Dall’epoca della fondazione, avvenuta nel 316 a.C., Chengdu ha assistito alla nascita e alla caduta di oltre una decina di regni e dinastie indipendenti. Nel corso dei secoli la città è sempre stata nota anche per il suo elevato livello culturale, e non è un caso che l’opera del poeta Du Fu sia nata proprio all’epoca della dinastia Tang (618-907 d.C.), quando l’insediamento cominciò ad occupare un posto di rilievo nella società cinese. Tre secoli dopo, sotto la dinastia Song, Chengdu fu la prima città al mondo a emettere cartamoneta, anche se all’inizio del XVII secolo la crescita del centro fu bruscamente interrotta dall’invasione dei mongoli, che lo rasero praticamente al suolo. Successivamente, soprattutto grazie ai commerci, la città ha saputo rilanciarsi in ottica nazionale, tornando ad occupare l’importante ruolo assegnatole da oltre 2.000 anni di storia.

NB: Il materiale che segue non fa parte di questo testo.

@[simp] theorem requestFailed_neighbours (reason : FailReason) (kind : AnsweredKind) (bin : Nat) (desk : Option Desk) (requests : List (Nat × Nat)) (s : State) : (requestFailed reason kind bin desk requests s).line.neighbours = s.line.neighbours := by
  unfold requestFailed
  (try dsimp only) <;> (repeat' split) <;> (try simp)

@[simp] theorem requestDone_neighbours (bin : Nat) (desk : Desk) (requests : List (Nat × Nat)) (s : State) : (requestDone bin desk requests s).line.neighbours = s.line.neighbours := by
  unfold requestDone
  (try dsimp only) <;> (repeat' split) <;> (try simp)

@[simp] theorem failVisit_neighbours (n : Nat) (reason : FailReason) (release : Bool) (s : State) : (failVisit n reason release s).line.neighbours = s.line.neighbours := by
  unfold failVisit
  (try dsimp only) <;> (repeat' split) <;> (try simp)

@[simp] theorem failVisits_neighbours (bin : Nat) (reason : FailReason) (s : State) : (failVisits bin reason s).line.neighbours = s.line.neighbours := by
  unfold failVisits
  (try dsimp only) <;> (repeat' split) <;> (try simp)

@[simp] theorem closeCall_neighbours (c : Call) (s : State) : (closeCall c s).line.neighbours = s.line.neighbours := by
  unfold closeCall
  (try dsimp only) <;> (repeat' split) <;> (try simp)

@[simp] theorem closeCalls_neighbours (p : CallState → Bool) (s : State) : (closeCalls p s).line.neighbours = s.line.neighbours := by
  unfold closeCalls
  (try dsimp only) <;> (repeat' split) <;> (try simp)

@[simp] theorem closeCallsOfBin_neighbours (bin : Nat) (s : State) : (closeCallsOfBin bin s).line.neighbours = s.line.neighbours := by
  unfold closeCallsOfBin
  (try dsimp only) <;> (repeat' split) <;> (try simp)

@[simp] theorem craneTo_neighbours (st : CraneState) (s : State) : (craneTo st s).line.neighbours = s.line.neighbours := by
  unfold craneTo
  (try dsimp only) <;> (repeat' split) <;> (try simp)

@[simp] theorem readEncoders_neighbours (s : State) : (readEncoders s).line.neighbours = s.line.neighbours := by
  unfold readEncoders
  (try dsimp only) <;> (repeat' split) <;> (try simp)

@[simp] theorem clearCurrent_neighbours (s : State) : (clearCurrent s).line.neighbours = s.line.neighbours := by
  unfold clearCurrent
  (try dsimp only) <;> (repeat' split) <;> (try simp)

@[simp] theorem askLeg_neighbours (a b : Pos) (fork : Bool) (s : State) : (askLeg a b fork s).2.line.neighbours = s.line.neighbours := by
  unfold askLeg
  (try dsimp only) <;> (repeat' split) <;> (try simp)

@[simp] theorem askEstimate_neighbours (target : Target) (fork : Bool) (s : State) : (askEstimate target fork s).2.line.neighbours = s.line.neighbours := by
  unfold askEstimate
  (try dsimp only) <;> (repeat' split) <;> (try simp)

@[simp] theorem locateBin_neighbours (b : Nat) (loc : Location) (s : State) : (locateBin b loc s).line.neighbours = s.line.neighbours := by
  unfold locateBin
  (try dsimp only) <;> (repeat' split) <;> (try simp)

@[simp] theorem setPortOut_neighbours (x : PlaceState) (s : State) : (setPortOut x s).line.neighbours = s.line.neighbours := by
  unfold setPortOut
  (try dsimp only) <;> (repeat' split) <;> (try simp)

@[simp] theorem setPortIn_neighbours (x : PlaceState) (s : State) : (setPortIn x s).line.neighbours = s.line.neighbours := by
  unfold setPortIn
  (try dsimp only) <;> (repeat' split) <;> (try simp)

@[simp] theorem stampStart_neighbours (s : State) : (stampStart s).line.neighbours = s.line.neighbours := by
  unfold stampStart
  (try dsimp only) <;> (repeat' split) <;> (try simp)

@[simp] theorem reportStart_neighbours (m : Move) (s : State) : (reportStart m s).line.neighbours = s.line.neighbours := by
  unfold reportStart
  (try dsimp only) <;> (repeat' split) <;> (try simp)

@[simp] theorem startMove_neighbours (m : Move) (s : State) : (startMove m s).line.neighbours = s.line.neighbours := by
  unfold startMove
  (try dsimp only) <;> (repeat' split) <;> (try simp)

@[simp] theorem holdDeliver_neighbours (m : Move) (s : State) : (holdDeliver m s).line.neighbours = s.line.neighbours := by
  unfold holdDeliver
  (try dsimp only) <;> (repeat' split) <;> (try simp)

@[simp] theorem stageContinuation_neighbours (m : Move) (s : State) : (stageContinuation m s).line.neighbours = s.line.neighbours := by
  unfold stageContinuation
  (try dsimp only) <;> (repeat' split) <;> (try simp)

@[simp] theorem makeCurrent_neighbours (kind : MoveKind) (target : Target) (visit : Option Nat) (bound : Bool) (s : State) : (makeCurrent kind target visit bound s).line.neighbours = s.line.neighbours := by
  unfold makeCurrent
  (try dsimp only) <;> (repeat' split) <;> (try simp)

@[simp] theorem discardStaged_neighbours (s : State) : (discardStaged s).line.neighbours = s.line.neighbours := by
  unfold discardStaged
  (try dsimp only) <;> (repeat' split) <;> (try simp)

@[simp] theorem storeBlocked_neighbours (bin : Nat) (slot : SlotName) (s : State) : (storeBlocked bin slot s).line.neighbours = s.line.neighbours := by
  unfold storeBlocked
  (try dsimp only) <;> (repeat' split) <;> (try simp)

@[simp] theorem makeStore_neighbours (bin : Nat) (s : State) : (makeStore bin s).line.neighbours = s.line.neighbours := by
  unfold makeStore
  (try dsimp only) <;> (repeat' split) <;> (try simp)

@[simp] theorem nextMove_neighbours (s : State) : (nextMove s).line.neighbours = s.line.neighbours := by
  unfold nextMove
  (try dsimp only) <;> (repeat' split) <;> (try simp)

@[simp] theorem park_neighbours (s : State) : (park s).line.neighbours = s.line.neighbours := by
  unfold park
  (try dsimp only) <;> (repeat' split) <;> (try simp)

@[simp] theorem promote_neighbours (s : State) : (promote s).line.neighbours = s.line.neighbours := by
  unfold promote
  (try dsimp only) <;> (repeat' split) <;> (try simp)

@[simp] theorem afterCompletion_neighbours (s : State) : (afterCompletion s).line.neighbours = s.line.neighbours := by
  unfold afterCompletion
  (try dsimp only) <;> (repeat' split) <;> (try simp)

@[simp] theorem storeBin_neighbours (bin : Nat) (content : Option Contents) (room : Option (Nat × Nat)) (s : State) : (storeBin bin content room s).line.neighbours = s.line.neighbours := by
  unfold storeBin
  (try dsimp only) <;> (repeat' split) <;> (try simp)

@[simp] theorem carryFetched_neighbours (bin : Nat) (visit : Option Nat) (uncertain : Bool) (d : Directory) (s : State) : (carryFetched bin visit uncertain d s).line.neighbours = s.line.neighbours := by
  unfold carryFetched
  (try dsimp only) <;> (repeat' split) <;> (try simp)

@[simp] theorem abandonFetch_neighbours (m : Move) (s : State) : (abandonFetch m s).line.neighbours = s.line.neighbours := by
  unfold abandonFetch
  (try dsimp only) <;> (repeat' split) <;> (try simp)

@[simp] theorem abandonDeliver_neighbours (m : Move) (s : State) : (abandonDeliver m s).line.neighbours = s.line.neighbours := by
  unfold abandonDeliver
  (try dsimp only) <;> (repeat' split) <;> (try simp)

@[simp] theorem abandonTakeIn_neighbours (s : State) : (abandonTakeIn s).line.neighbours = s.line.neighbours := by
  unfold abandonTakeIn
  (try dsimp only) <;> (repeat' split) <;> (try simp)

@[simp] theorem abandonStore_neighbours (s : State) : (abandonStore s).line.neighbours = s.line.neighbours := by
  unfold abandonStore
  (try dsimp only) <;> (repeat' split) <;> (try simp)

@[simp] theorem abandonMove_neighbours (s : State) : (abandonMove s).line.neighbours = s.line.neighbours := by
  unfold abandonMove
  (try dsimp only) <;> (repeat' split) <;> (try simp)

@[simp] theorem stall_neighbours (m : Move) (s : State) : (stall m s).line.neighbours = s.line.neighbours := by
  unfold stall
  (try dsimp only) <;> (repeat' split) <;> (try simp)

@[simp] theorem loadFault_neighbours (bin : Nat) (s : State) : (loadFault bin s).line.neighbours = s.line.neighbours := by
  unfold loadFault
  (try dsimp only) <;> (repeat' split) <;> (try simp)

@[simp] theorem resolveLoad_neighbours (s : State) : (resolveLoad s).2.line.neighbours = s.line.neighbours := by
  unfold resolveLoad
  (try dsimp only) <;> (repeat' split) <;> (try simp)

@[simp] theorem portOutEmptied_neighbours (s : State) : (portOutEmptied s).line.neighbours = s.line.neighbours := by
  unfold portOutEmptied
  (try dsimp only) <;> (repeat' split) <;> (try simp)

@[simp] theorem dropWaiting_neighbours (s : State) : (dropWaiting s).line.neighbours = s.line.neighbours := by
  unfold dropWaiting
  (try dsimp only) <;> (repeat' split) <;> (try simp)

@[simp] theorem craneEntersFire_neighbours (s : State) : (craneEntersFire s).line.neighbours = s.line.neighbours := by
  unfold craneEntersFire
  (try dsimp only) <;> (repeat' split) <;> (try simp)

@[simp] theorem unpark_neighbours (s : State) : (unpark s).line.neighbours = s.line.neighbours := by
  unfold unpark
  (try dsimp only) <;> (repeat' split) <;> (try simp)

@[simp] theorem craneStop_neighbours (s : State) : (craneStop s).line.neighbours = s.line.neighbours := by
  unfold craneStop
  (try dsimp only) <;> (repeat' split) <;> (try simp)

@[simp] theorem chooseAt_neighbours (s : State) (order : Nat) : (chooseAt s order).2.line.neighbours = s.line.neighbours := by
  unfold chooseAt
  (try dsimp only) <;> (repeat' split) <;> (try simp)

@[simp] theorem stageFree_neighbours (w : Work) (s : State) : (stageFree w s).line.neighbours = s.line.neighbours := by
  unfold stageFree
  (try dsimp only) <;> (repeat' split) <;> (try simp)

@[simp] theorem giveFree_neighbours (w : Work) (s : State) : (giveFree w s).line.neighbours = s.line.neighbours := by
  unfold giveFree
  (try dsimp only) <;> (repeat' split) <;> (try simp)

@[simp] theorem selectAmong_neighbours (orders : List Nat) (give : Work → State → State)
    (h : ∀ w s, (give w s).line.neighbours = s.line.neighbours) (s : State) : (selectAmong orders give s).line.neighbours = s.line.neighbours := by
  unfold selectAmong
  split
  · next o _ =>
    have hc := chooseAt_neighbours s o
    split <;> simp_all
  · rfl

@[simp] theorem giveBack_neighbours (m : Move) (s : State) : (giveBack m s).line.neighbours = s.line.neighbours := by
  unfold giveBack
  (try dsimp only) <;> (repeat' split) <;> (try simp)

@[simp] theorem displace_neighbours (m : Move) (s : State) : (displace m s).line.neighbours = s.line.neighbours := by
  unfold displace
  (try dsimp only) <;> (repeat' split) <;> (try simp)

La maggior parte delle visite che si possono compiere a Chengdu è di carattere religioso, dato che la città vanta alcuni splendidi templi. Tra i più famosi c’è il Tempio Wenshu, fondato sotto la dinastia Tang, che rappresenta il luogo di culto buddhista più grande e meglio conservato del centro. All’interno dell’edificio l’aria è pervasa dal profumo dell’incenso e si può udire il mormorio del salmodiare, percezioni che comunicano un grande senso di pace e serenità; il complesso comprende anche un ristorante vegetariano e due case da tè dall’atmosfera molto particolare, oltre ad alcune bancarelle e negozi che si diramano lungo le strette viuzze che circondano il tempio. Da non perdere anche il Tempio Zhaojue, risalente al VII secolo, che fin dalla sua inaugurazione è stato preso a modello per molti templi buddhisti giapponesi e del Sud-est asiatico. Nei primi anni della dinastia Qing, il tempio fu sottoposto a un’ampia opera di ristrutturazione sotto la supervisione di Po Shan, un famoso monaco buddhista che fece realizzare canali e boschetti attorno al complesso. Purtroppo sono pochi gli elementi originali sopravvissuti alla Rivoluzione Culturale, ma quelli ricostruiti sono comunque incantevoli e meritano di essere visitati.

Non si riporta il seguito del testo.